• _AIM OF THE EXERCISE_:
In the entries below, which lines run from the one containing "0x05B#10 g f)" to the one containing "0x0C6#10 g f)"? Copy exactly those lines, ends included, and no others.

Stored items:
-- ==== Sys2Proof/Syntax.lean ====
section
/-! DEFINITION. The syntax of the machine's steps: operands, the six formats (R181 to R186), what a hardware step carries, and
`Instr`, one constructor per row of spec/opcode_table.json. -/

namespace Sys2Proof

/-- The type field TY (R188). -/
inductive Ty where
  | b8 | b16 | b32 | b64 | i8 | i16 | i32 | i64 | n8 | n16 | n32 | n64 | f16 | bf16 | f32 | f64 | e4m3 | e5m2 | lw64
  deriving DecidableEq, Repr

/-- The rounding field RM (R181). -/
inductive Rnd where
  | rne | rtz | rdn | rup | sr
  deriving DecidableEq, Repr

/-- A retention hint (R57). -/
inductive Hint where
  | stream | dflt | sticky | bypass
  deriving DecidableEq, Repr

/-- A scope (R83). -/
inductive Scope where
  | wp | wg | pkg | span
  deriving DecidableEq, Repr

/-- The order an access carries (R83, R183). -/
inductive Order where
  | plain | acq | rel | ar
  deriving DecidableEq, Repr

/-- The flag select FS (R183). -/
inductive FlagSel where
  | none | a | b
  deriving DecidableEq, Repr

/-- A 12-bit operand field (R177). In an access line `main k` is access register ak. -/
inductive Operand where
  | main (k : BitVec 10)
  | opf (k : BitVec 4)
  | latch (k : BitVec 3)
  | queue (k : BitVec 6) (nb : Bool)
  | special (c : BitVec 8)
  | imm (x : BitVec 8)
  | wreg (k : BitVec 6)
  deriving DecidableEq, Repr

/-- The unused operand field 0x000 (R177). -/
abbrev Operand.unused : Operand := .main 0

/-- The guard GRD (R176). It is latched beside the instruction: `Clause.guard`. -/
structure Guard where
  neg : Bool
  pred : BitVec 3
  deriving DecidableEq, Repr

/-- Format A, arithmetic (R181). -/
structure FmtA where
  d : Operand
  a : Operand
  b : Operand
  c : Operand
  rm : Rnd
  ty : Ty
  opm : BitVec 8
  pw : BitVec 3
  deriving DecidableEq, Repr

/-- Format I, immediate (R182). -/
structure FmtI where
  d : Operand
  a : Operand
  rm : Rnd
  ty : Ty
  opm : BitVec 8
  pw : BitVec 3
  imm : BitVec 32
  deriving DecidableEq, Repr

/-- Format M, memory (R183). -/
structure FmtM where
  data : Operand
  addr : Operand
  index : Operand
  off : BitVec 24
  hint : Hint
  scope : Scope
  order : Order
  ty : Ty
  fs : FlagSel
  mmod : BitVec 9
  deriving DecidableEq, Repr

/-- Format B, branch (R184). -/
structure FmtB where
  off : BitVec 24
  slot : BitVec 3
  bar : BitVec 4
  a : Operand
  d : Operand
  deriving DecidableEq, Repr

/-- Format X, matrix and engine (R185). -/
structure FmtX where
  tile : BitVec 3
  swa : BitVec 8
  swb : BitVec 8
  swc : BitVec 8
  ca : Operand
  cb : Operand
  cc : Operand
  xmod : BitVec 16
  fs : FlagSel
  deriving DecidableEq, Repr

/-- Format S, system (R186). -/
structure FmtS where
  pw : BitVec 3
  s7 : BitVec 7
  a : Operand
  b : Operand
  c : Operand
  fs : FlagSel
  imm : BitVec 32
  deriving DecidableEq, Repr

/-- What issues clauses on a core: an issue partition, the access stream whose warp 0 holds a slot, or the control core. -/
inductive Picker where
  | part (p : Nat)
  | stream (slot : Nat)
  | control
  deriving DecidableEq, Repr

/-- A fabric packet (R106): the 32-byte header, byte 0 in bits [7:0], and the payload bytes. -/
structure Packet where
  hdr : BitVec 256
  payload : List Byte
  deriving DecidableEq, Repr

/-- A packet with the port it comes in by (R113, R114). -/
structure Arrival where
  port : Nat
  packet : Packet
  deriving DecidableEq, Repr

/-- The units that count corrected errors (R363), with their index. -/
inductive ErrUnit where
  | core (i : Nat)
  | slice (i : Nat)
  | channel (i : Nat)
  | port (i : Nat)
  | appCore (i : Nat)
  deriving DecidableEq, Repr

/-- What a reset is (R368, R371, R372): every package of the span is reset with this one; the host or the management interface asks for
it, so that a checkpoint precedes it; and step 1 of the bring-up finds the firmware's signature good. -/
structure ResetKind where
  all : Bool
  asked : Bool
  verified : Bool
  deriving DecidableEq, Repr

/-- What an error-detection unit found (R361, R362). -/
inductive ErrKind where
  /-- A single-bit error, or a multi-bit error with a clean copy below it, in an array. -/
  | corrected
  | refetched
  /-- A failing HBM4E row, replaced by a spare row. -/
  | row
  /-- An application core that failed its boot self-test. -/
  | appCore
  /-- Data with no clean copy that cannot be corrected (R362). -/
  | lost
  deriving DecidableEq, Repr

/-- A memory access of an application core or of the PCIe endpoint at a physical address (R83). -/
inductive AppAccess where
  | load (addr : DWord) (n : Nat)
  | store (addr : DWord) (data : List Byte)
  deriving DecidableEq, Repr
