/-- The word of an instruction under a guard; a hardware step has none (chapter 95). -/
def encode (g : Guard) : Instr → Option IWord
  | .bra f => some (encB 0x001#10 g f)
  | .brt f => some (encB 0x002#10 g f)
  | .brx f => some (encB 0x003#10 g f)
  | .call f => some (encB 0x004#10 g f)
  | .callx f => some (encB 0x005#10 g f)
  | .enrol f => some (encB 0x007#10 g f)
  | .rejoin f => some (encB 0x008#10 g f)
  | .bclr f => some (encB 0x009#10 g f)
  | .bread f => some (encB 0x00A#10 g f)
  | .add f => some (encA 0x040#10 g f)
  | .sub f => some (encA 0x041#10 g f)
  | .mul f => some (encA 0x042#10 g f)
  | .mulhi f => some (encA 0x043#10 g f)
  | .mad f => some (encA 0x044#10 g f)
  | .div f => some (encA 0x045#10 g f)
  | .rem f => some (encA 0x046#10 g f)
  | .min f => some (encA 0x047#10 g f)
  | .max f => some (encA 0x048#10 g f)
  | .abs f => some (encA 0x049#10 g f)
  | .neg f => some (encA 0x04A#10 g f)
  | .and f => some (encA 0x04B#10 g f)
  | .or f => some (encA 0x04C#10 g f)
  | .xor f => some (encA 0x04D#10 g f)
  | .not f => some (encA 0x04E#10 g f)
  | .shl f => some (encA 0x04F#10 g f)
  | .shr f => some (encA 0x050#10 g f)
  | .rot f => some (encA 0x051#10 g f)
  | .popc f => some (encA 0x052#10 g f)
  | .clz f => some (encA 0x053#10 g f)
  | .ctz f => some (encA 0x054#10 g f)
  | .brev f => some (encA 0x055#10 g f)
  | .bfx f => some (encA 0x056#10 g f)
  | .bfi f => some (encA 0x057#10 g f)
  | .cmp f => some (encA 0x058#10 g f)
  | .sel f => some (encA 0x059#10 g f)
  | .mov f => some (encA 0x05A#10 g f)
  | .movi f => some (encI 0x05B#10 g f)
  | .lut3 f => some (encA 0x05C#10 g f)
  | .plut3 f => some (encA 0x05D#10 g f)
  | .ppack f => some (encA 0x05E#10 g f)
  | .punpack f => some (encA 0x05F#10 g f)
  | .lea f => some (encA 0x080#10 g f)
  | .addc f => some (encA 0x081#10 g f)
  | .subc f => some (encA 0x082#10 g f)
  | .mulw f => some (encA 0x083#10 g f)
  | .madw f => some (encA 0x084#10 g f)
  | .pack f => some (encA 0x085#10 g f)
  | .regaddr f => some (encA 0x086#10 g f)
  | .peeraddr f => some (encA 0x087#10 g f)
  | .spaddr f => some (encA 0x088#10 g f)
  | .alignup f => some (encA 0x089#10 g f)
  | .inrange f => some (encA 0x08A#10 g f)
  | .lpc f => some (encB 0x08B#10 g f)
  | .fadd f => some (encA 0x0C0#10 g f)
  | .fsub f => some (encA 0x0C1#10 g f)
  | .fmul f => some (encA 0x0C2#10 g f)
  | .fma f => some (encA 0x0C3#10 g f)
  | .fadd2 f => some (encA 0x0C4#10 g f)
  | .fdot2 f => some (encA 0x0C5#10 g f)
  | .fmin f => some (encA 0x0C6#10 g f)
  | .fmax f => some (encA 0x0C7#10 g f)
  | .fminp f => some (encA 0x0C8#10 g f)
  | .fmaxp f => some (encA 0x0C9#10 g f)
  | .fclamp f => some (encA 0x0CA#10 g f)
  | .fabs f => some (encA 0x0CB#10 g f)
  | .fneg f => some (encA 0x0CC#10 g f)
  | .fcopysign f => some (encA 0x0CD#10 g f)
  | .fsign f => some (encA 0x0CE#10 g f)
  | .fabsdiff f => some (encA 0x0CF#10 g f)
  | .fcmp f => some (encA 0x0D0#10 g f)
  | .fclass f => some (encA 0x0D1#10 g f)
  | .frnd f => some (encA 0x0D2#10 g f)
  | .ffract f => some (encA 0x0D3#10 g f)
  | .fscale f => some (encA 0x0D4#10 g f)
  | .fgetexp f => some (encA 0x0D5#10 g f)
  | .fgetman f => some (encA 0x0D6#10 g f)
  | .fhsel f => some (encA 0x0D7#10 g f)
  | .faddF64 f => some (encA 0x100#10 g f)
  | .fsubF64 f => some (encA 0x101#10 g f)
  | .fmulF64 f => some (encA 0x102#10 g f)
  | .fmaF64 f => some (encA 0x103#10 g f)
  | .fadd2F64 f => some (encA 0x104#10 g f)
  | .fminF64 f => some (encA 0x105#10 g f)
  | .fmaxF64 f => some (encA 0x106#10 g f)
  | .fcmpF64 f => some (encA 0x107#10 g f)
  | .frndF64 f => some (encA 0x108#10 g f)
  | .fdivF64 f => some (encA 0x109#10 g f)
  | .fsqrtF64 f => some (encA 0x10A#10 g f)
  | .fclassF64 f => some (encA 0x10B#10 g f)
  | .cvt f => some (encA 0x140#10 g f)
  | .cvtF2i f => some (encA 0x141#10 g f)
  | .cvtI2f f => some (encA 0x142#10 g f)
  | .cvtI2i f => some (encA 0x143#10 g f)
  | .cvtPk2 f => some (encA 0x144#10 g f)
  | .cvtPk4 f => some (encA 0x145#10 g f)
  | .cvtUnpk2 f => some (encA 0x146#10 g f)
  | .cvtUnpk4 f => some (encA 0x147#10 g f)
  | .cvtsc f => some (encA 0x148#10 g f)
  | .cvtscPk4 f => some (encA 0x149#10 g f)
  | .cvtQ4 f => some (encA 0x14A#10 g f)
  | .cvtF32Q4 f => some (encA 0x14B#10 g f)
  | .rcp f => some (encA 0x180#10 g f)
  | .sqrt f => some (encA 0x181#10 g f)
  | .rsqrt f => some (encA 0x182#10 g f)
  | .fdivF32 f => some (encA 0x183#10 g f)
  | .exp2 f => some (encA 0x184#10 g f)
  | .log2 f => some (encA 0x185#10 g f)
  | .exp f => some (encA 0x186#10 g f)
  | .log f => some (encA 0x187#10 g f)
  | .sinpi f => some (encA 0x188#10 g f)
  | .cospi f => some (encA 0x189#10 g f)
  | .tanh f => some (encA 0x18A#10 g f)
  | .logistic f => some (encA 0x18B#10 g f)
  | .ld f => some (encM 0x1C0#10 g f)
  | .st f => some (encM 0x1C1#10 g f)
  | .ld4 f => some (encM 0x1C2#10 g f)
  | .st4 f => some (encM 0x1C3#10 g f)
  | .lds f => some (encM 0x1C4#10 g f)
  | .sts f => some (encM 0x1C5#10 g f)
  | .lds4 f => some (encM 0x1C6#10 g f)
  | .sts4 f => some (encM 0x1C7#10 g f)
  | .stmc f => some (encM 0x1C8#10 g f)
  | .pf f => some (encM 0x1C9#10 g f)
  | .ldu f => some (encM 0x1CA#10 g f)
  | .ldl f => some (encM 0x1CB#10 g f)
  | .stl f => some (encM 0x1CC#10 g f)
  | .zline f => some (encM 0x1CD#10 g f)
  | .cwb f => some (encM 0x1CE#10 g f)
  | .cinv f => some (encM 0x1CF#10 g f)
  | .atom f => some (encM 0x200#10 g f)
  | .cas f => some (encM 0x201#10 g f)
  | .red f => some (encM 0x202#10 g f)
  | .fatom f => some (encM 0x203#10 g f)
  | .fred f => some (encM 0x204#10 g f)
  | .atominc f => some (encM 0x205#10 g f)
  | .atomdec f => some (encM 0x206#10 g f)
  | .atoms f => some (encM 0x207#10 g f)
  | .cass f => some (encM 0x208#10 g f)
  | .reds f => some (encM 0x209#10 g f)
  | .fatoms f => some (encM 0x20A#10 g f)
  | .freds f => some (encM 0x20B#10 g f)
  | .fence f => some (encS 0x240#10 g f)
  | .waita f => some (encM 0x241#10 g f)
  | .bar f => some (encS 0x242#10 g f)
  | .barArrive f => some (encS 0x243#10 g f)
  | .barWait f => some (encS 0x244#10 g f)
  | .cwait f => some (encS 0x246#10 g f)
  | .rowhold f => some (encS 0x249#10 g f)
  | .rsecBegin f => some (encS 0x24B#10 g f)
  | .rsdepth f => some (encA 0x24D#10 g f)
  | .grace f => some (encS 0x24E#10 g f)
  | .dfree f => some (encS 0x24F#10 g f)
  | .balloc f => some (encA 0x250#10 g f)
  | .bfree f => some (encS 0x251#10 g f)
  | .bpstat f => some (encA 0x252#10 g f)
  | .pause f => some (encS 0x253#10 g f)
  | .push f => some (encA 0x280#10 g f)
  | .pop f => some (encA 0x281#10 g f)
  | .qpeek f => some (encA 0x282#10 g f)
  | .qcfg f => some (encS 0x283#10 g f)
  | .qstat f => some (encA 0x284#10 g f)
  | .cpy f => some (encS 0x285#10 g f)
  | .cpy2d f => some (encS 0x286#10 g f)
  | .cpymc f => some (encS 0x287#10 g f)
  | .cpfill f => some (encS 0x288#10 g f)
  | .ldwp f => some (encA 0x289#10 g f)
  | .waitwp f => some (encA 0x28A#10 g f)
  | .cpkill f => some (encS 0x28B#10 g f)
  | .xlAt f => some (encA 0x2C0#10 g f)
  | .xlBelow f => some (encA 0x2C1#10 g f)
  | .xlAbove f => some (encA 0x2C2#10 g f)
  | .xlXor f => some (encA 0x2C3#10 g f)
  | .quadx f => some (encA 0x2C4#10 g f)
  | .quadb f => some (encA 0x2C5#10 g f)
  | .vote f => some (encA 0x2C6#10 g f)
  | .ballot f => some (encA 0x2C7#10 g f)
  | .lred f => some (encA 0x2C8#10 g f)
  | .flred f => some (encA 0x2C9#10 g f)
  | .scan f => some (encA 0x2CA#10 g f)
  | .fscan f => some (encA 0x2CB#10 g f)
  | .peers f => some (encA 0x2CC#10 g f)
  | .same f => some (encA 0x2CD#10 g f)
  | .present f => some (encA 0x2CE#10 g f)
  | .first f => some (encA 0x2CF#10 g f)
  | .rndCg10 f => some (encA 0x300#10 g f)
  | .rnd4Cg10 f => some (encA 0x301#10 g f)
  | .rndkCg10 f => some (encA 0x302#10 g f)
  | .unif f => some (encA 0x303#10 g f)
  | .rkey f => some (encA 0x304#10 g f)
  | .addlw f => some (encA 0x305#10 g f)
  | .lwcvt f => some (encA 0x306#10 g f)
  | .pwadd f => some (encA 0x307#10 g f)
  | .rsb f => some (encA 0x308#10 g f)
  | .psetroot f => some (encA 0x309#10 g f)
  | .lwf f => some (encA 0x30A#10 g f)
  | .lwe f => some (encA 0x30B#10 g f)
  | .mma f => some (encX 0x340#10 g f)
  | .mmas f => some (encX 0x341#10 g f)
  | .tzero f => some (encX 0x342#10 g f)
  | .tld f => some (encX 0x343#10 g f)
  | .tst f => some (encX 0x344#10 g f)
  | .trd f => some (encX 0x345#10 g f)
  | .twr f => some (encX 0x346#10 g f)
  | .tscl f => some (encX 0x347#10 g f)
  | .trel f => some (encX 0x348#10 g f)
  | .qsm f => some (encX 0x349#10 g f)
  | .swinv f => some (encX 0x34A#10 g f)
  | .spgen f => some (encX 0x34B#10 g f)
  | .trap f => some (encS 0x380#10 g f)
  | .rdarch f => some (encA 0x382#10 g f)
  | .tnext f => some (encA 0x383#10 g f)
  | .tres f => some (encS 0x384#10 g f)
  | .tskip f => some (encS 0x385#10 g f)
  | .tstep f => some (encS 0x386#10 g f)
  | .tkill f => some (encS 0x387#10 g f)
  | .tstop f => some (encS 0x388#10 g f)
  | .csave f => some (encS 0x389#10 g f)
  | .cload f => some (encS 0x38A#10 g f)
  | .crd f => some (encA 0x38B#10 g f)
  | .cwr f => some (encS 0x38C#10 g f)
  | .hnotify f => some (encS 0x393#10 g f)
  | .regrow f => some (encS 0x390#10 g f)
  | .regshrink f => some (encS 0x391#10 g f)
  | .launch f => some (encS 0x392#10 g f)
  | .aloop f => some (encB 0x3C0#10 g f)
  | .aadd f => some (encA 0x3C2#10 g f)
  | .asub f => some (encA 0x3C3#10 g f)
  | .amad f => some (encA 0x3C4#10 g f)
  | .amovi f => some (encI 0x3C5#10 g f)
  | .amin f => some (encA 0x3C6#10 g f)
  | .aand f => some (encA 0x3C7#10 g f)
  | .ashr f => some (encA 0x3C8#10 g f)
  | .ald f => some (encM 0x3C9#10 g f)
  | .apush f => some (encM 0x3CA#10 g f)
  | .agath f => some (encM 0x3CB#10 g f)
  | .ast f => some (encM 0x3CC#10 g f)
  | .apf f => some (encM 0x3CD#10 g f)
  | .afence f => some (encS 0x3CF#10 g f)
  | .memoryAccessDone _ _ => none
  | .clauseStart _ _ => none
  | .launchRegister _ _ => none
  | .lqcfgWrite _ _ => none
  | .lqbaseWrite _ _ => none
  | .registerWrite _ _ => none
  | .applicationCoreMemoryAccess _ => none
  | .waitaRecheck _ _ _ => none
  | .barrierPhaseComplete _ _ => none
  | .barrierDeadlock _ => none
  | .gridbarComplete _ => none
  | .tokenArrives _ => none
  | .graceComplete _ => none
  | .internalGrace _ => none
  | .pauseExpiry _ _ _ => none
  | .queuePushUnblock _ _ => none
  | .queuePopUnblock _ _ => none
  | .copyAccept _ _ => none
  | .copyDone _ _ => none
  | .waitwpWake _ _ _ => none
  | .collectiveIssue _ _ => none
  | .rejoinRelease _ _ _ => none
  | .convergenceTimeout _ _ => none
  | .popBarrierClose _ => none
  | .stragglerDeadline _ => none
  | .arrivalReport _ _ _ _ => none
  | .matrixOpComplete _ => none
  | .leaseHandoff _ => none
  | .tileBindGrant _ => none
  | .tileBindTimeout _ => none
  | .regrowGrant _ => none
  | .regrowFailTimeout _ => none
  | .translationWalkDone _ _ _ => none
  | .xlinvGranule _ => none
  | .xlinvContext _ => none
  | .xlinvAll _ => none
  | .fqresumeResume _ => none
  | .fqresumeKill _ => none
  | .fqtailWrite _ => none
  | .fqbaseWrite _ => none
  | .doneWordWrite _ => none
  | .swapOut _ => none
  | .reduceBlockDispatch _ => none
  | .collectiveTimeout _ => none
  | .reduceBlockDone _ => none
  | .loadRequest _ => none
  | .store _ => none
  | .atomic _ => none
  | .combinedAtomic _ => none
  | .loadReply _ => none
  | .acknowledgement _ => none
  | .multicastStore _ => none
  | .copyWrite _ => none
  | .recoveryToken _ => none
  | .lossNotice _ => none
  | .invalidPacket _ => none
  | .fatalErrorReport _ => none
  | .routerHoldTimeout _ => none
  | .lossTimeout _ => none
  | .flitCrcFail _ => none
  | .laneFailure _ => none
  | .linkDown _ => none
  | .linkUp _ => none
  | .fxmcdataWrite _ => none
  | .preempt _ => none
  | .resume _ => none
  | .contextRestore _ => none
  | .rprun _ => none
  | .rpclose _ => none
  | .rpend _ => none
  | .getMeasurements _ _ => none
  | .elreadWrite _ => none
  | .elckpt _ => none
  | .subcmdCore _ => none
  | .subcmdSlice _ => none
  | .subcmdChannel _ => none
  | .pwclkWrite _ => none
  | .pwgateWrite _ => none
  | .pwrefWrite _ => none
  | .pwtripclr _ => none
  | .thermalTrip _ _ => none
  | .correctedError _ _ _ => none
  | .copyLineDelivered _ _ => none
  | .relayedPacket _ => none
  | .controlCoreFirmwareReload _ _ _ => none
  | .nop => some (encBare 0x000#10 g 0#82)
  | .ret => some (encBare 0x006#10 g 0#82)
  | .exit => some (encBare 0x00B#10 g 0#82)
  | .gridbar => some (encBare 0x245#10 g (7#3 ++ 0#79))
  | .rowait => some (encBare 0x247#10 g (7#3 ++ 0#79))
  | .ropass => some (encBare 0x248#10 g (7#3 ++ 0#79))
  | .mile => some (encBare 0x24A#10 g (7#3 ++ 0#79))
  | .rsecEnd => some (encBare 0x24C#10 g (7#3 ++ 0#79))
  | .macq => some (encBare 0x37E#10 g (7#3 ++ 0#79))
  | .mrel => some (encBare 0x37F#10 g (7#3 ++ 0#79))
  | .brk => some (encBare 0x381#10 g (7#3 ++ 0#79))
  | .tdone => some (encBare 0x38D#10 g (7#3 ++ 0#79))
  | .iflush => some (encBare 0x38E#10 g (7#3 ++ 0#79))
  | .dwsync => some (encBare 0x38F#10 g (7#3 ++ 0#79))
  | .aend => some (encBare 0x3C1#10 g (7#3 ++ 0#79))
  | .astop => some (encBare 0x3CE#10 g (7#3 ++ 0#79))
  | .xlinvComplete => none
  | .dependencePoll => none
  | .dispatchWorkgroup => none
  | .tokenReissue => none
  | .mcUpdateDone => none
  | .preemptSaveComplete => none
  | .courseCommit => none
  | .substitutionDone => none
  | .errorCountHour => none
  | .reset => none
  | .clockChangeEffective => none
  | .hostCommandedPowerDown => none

• _RESPONSE TO THE EXERCISE_:
  | .movi f => some (encI 0x05B#10 g f)
  | .lut3 f => some (encA 0x05C#10 g f)
  | .plut3 f => some (encA 0x05D#10 g f)
  | .ppack f => some (encA 0x05E#10 g f)
  | .punpack f => some (encA 0x05F#10 g f)
  | .lea f => some (encA 0x080#10 g f)
  | .addc f => some (encA 0x081#10 g f)
  | .subc f => some (encA 0x082#10 g f)
  | .mulw f => some (encA 0x083#10 g f)
  | .madw f => some (encA 0x084#10 g f)
  | .pack f => some (encA 0x085#10 g f)
  | .regaddr f => some (encA 0x086#10 g f)
  | .peeraddr f => some (encA 0x087#10 g f)
  | .spaddr f => some (encA 0x088#10 g f)
  | .alignup f => some (encA 0x089#10 g f)
  | .inrange f => some (encA 0x08A#10 g f)
  | .lpc f => some (encB 0x08B#10 g f)
  | .fadd f => some (encA 0x0C0#10 g f)
  | .fsub f => some (encA 0x0C1#10 g f)
  | .fmul f => some (encA 0x0C2#10 g f)
  | .fma f => some (encA 0x0C3#10 g f)
  | .fadd2 f => some (encA 0x0C4#10 g f)
  | .fdot2 f => some (encA 0x0C5#10 g f)
  | .fmin f => some (encA 0x0C6#10 g f)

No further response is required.